**EXERCISE DESCRIPTION**
Pick out every line in the data below that holds "pending".

**Stored data**
/-! ### The parts of the state that the scope names -/

/-- Two states that differ in nothing but tables of units, configuration memory, records, the Sett and what access paths
hold. -/
structure OutsideKept (s t : State) : Prop where
  regs : t.regs = s.regs := by exact rfl
  hub : t.hub = s.hub := by exact rfl
  rgn : t.rgn = s.rgn := by exact rfl
  cfg : t.cfg.loadPart = s.cfg.loadPart ∧ t.cfg.partPart = s.cfg.partPart ∧ t.cfg.jobPart = s.cfg.jobPart :=
    by exact ⟨rfl, rfl, rfl⟩
  pmap : t.pmap = s.pmap := by exact rfl
  herd : t.herd = s.herd := by exact rfl
  host : t.host = s.host := by exact rfl
  img : t.img = s.img := by exact rfl
  otp : t.otp = s.otp := by exact rfl
  resp : t.resp = s.resp := by exact rfl
  pending : t.pending = s.pending := by exact rfl

theorem restart_key {q : Nat} {p : Option Nat → Place} (h : p none ∈ (restartScope q).places) (k : Nat) :
    (restartScope q).key p k := Or.inl h

theorem restart_outside (q : Nat) {s t : State} (h : OutsideKept s t) : Within (restartScope q) s t where
  regs k a _ := Or.inl (by rw [h.regs])
  own a := Or.inr ⟨.file .sett, by simp [restartScope], rfl⟩
  mirror := Or.inl (by rw [h.regs])
  hub := Or.inl h.hub
  rgn k := Or.inl (by rw [h.rgn])
  ana k := Or.inr (restart_key (by simp [restartScope]) k)
  conv k := Or.inr (restart_key (by simp [restartScope]) k)
  comp k := Or.inr (restart_key (by simp [restartScope]) k)
  pwm k := Or.inr (restart_key (by simp [restartScope]) k)
  slots k := Or.inr (restart_key (by simp [restartScope]) k)
  pgSub k := Or.inr (restart_key (by simp [restartScope]) k)
  engines k := Or.inr (restart_key (by simp [restartScope]) k)
  lemem k := Or.inr (restart_key (by simp [restartScope]) k)
  fabs k := Or.inr (restart_key (by simp [restartScope]) k)
  loading := Or.inl h.cfg.1
  partLoad := Or.inl h.cfg.2.1
  frames := Or.inr (by simp [restartScope])
  jobs := Or.inl h.cfg.2.2
  alarms := Or.inr (by simp [restartScope])
  records := Or.inr (by simp [restartScope])
  flows k := Or.inr (restart_key (by simp [restartScope]) k)
  admission := Or.inr (by simp [restartScope])
  delivery := Or.inl (by rw [h.pmap])
  hostWrites := Or.inl (by rw [h.pmap])
  postings k := Or.inl (by rw [h.pmap])
  herdPort k := Or.inl (by rw [h.herd])
  herdNode := Or.inl (by rw [h.herd])
  hostPort k := Or.inl (by rw [h.host])
  msix := Or.inl (by rw [h.host])
  sideband := Or.inl (by rw [h.host])
  tap := Or.inl (by rw [h.host])
  balls := Or.inl (by rw [h.host])
  retention := Or.inr (by simp [restartScope])
  settWrites := Or.inr (by simp [restartScope])
  power := Or.inr (by simp [restartScope])
  safeHold := Or.inr (by simp [restartScope])
  energy := Or.inr (by simp [restartScope])
  wear := Or.inr (by simp [restartScope])
  img := Or.inl h.img
  otp := Or.inl h.otp
  held := Or.inr (by simp [restartScope])
  staged := Or.inr (by simp [restartScope])
  answers := Or.inl h.resp
  pending := h.pending

section
variable (q : Nat) (s : State)

theorem restart_sett {s t : State} {y : SettS} {z : SpoorS} (q : Nat) (h : t = { s with sett := y, spoor := z }) :
    Within (restartScope q) s t := by
  subst h
  exact restart_outside q {}

theorem restart_raise (x : Src) (c : Nat) (d : BitVec 80) : Within (restartScope q) s (s.raise x c d) := by
  obtain ⟨y, z, h⟩ := raise_eq s x c d
  exact restart_sett q h

theorem restart_useSpare (k r b c : Nat) : Within (restartScope q) s (s.useSpare k r b c) := by
  obtain ⟨y, z, n, h⟩ := useSpare_eq s k r b c
  rw [h]
  exact restart_outside q {}

theorem Within.restart_of_edge {s t : State} (h : Within edgeScope s t) (q : Nat) : Within (restartScope q) s t :=
  h.mono (fun p hp => by
      simp only [edgeScope, List.mem_cons, List.not_mem_nil, or_false] at hp
      obtain rfl | rfl | rfl := hp <;> simp [restartScope])
    fun _ hx => absurd hx (List.not_mem_nil)

theorem restart_safeOn (bit : Nat) (l m : Bool) : Within (restartScope q) s (safeOn s bit l m) := by
  obtain ⟨y, z, h⟩ := safeAssert_eq s bit l m
  exact (restart_sett q h).trans ((edge_safeFollow s _).restart_of_edge q)

theorem restart_syncSafe : Within (restartScope q) s (syncSafe s) :=
  Within.ite (fun _ => restart_safeOn q s 2 true true) fun _ =>
    Within.ite (fun _ => restart_sett q rfl) fun _ => Within.refl _ s

/-! ### The units of the region -/

theorem restart_migEnd (r k : Nat) : Within (restartScope q) s (migEnd s r k) :=
  (restart_sf q s _ _ _ (by decide)).trans (restart_sb q _ _ _ _ (by decide))

theorem restart_migRegionReset (r k : Nat) : Within (restartScope q) s (migRegionReset s r k) := by
  unfold migRegionReset
  refine Within.ite (fun _ => Within.refl _ s) fun _ => Within.ite (fun _ => ?_) fun _ => ?_
  · exact ((restart_sf q s _ _ _ (by decide)).trans (restart_sf q _ _ _ _ (by decide))).trans (restart_migEnd q _ r k)
  · exact (((restart_sf q s _ _ _ (by decide)).trans (restart_sb q _ _ _ _ (by decide))).trans
      (restart_useSpare q _ _ _ _ _)).trans (restart_migEnd q _ r k)
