-- ==== Sys2Proof/Machine/Platform.lean ====
section
/-!
DEFINITION. What the parameters mean: the register width, the set MEM, the reservation set, and when
the doubleword forms are admitted.
-/

namespace Sys2Proof

/-- The number of bits of a register, the pc and an address (10_state R21). -/
def Xlen.bits : Xlen → Nat
  | .rv32 => 32
  | .rv64 => 64

/-- The `XLEN`-bit value of a container: computed modulo `2^XLEN` (10_state R26, log 10). -/
def Xlen.wrap : Xlen → Word → Word
  | .rv32, v => (v.setWidth 32).setWidth 64
  | .rv64, v => v

/-- `sext_XLEN(v)` (00_scope R7). -/
def Xlen.sext {n : Nat} (x : Xlen) (v : BitVec n) : Word :=
  x.wrap (v.signExtend 64)

/-- The size of an access in bytes (20_memory R42). -/
def Width.bytes : Width → Nat
  | .word => 4
  | .doubleword => 8

/-- The size of an access in bits. -/
abbrev Width.bits : Width → Nat
  | .word => 32
  | .doubleword => 64

/-- A byte address is in the block. -/
def Region.holds (r : Region) (a : Nat) : Bool :=
  decide (r.base ≤ a) && decide (a < r.base + r.size)

/-- A byte address is in MEM (20_memory R44). -/
def Config.inMem (c : Config) (a : Nat) : Bool :=
  c.regions.any (·.holds a)

/-- Every byte `a .. a + n - 1` is in MEM (20_memory R44). -/
def Config.admits (c : Config) (a n : Nat) : Bool :=
  (List.range n).all fun i => c.inMem (a + i)

/-- `RESERVATION_GRANULE` (20_memory R51): a power of two. -/
def Config.granule (c : Config) : Nat :=
  2 ^ c.granuleLog2

/-- Byte `b` lies in `RS(a)`, the aligned block of `RESERVATION_GRANULE` bytes that contains `a`
(20_memory R51). -/
def Config.inReservationSet (c : Config) (a b : Nat) : Bool :=
  b / c.granule == a / c.granule

/-- Some byte of `b .. b + n - 1` lies in `RS(a)` (20_memory R49). -/
def Config.touches (c : Config) (a b n : Nat) : Bool :=
  (List.range n).any fun i => c.inReservationSet a (b + i)

/-- Every byte of `b .. b + n - 1` lies in `RS(a)` (20_memory R52 case (b)). -/
def Config.covers (c : Config) (a b n : Nat) : Bool :=
  (List.range n).all fun i => c.inReservationSet a (b + i)

/-- The `.d` forms are admitted: `ADMIT_D_FORMS` holds, which requires `XLEN = 64`
(30_encoding R78 step (3), D2). -/
def Config.admitsD (c : Config) : Bool :=
  c.admitD && (c.xlen == .rv64)

end Sys2Proof
end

**ANSWER TO THIS TASK**
  pending : t.pending = s.pending := by exact rfl
  pending := h.pending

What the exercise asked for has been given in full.